Poster
in
Workshop: ICML 2024 Workshop on Foundation Models in the Wild
Extrapolative Protein Design through Triplet-based Preference Learning
Mostafa Karimi · Sharmi Banerjee · Tommi Jaakkola · Bella Dubrov · Shang Shang · Ron Benson
Keywords: [ Extrapolative Biological Design ] [ Protein Language Models ] [ Protein Design ] [ preference learning ]

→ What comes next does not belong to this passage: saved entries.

theorem burnEnd_memWf (ok : Bool) (s0 : State) (h_s0 : memWf s0.loft.mem = true) :
    memWf (burnEnd ok s0).loft.mem = true := by
  unfold burnEnd
  with_reducible repeat' first | assumption | intro _ | refine memWf_of (burnAll_loft ..) ?_ | refine memWf_of (State.updBoot_loft ..) ?_
                               | refine memWf_of (crumb_loft ..) ?_ | apply finish_memWf | refine memWf_of (State.drawn_loft ..) ?_ | split
                               | dsimp only

theorem execOtpProgramComplete_memWf (ok : Bool) (s : State) (h_s : memWf s.loft.mem = true) :
    keepsMem (execOtpProgramComplete ok s) := by
  unfold execOtpProgramComplete
  with_reducible repeat' first | assumption | intro _ | apply keepsMem_running | apply keepsMem_next | apply burnEnd_memWf | split | dsimp only

@[simp] theorem cmdBootPushDone_loft  (s : State) (t : Nat) (p : Bytes) :
    (Cmd.run cmdBootPushDone s t p).state.loft = s.loft := by
  unfold cmdBootPushDone
  with_reducible repeat' first | rfl | intro _ | split | dsimp only [Reply.state_done, Reply.state_accept, Reply.state_silent]

@[simp] theorem cmdBootEpochSet_loft  (s : State) (t : Nat) (p : Bytes) :
    (Cmd.run cmdBootEpochSet s t p).state.loft = s.loft := by
  unfold cmdBootEpochSet
  with_reducible repeat' first | rfl | intro _ | refine (keepUpdate_loft ..).trans ?_ | refine (State.updBoot_loft ..).trans ?_ | split
                               | dsimp only [Reply.state_done, Reply.state_accept, Reply.state_silent]

@[simp] theorem cmdBootRestart_loft  (s : State) (t : Nat) (p : Bytes) :
    (Cmd.run cmdBootRestart s t p).state.loft = s.loft := by simp [cmdBootRestart]

@[simp] theorem cmdBootFlashErase_loft  (s : State) (t : Nat) (p : Bytes) :
    (Cmd.run cmdBootFlashErase s t p).state.loft = s.loft := by
  unfold cmdBootFlashErase
  with_reducible repeat' first | rfl | intro _ | refine (State.updBoot_loft ..).trans ?_ | refine (State.emit_loft ..).trans ?_ | split
                               | dsimp only [Reply.state_done, Reply.state_accept, Reply.state_silent]

theorem cmdBootFlashWrite_memWf  (s : State) (t : Nat) (p : Bytes) (h_s : memWf s.loft.mem = true) :
    memWf (Cmd.run cmdBootFlashWrite s t p).state.loft.mem = true := by
  unfold cmdBootFlashWrite
  with_reducible repeat' first | assumption | intro _ | apply pin_memWf | refine memWf_of (State.updBoot_loft ..) ?_
                               | refine memWf_of (State.emit_loft ..) ?_ | split
                               | dsimp only [Reply.state_done, Reply.state_accept, Reply.state_silent]

theorem execFlashOperationComplete_memWf (ok : Bool) (s : State) (h_s : memWf s.loft.mem = true) :
    keepsMem (execFlashOperationComplete ok s) := by
  unfold execFlashOperationComplete
  with_reducible repeat' first | assumption | intro _ | apply keepsMem_running | apply keepsMem_next
                               | refine memWf_of (State.updBoot_loft ..) ?_ | apply finish_memWf | refine memWf_of (State.drawn_loft ..) ?_
                               | split | dsimp only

Extrapolative protein design is a crucial task for automated drug discovery to design proteins with higher fitness than what has been seen in training (eg. higher stability, tighter binding affinity, etc.). The current state-of-the-art methods assume that one can safely steer protein design in the extrapolation region by learning from pairs alone. We hypothesize that (1) noisy pairs do not accurately approximate gradient to improve fitness (2) it is challenging for the models to learn higher order relationships among designs (triplets, etc) from noisy pairs alone. Motivated by the success of alignment in large language models, we have developed an extrapolative protein design via triplet-based preference learning for both better approximation of gradient and directly modeling ranks of triplets fitness. We evaluated our model's performance in designing AAV and GFP proteins and demonstrated that the proposed framework significantly improves the generative models' effectiveness in extrapolation tasks.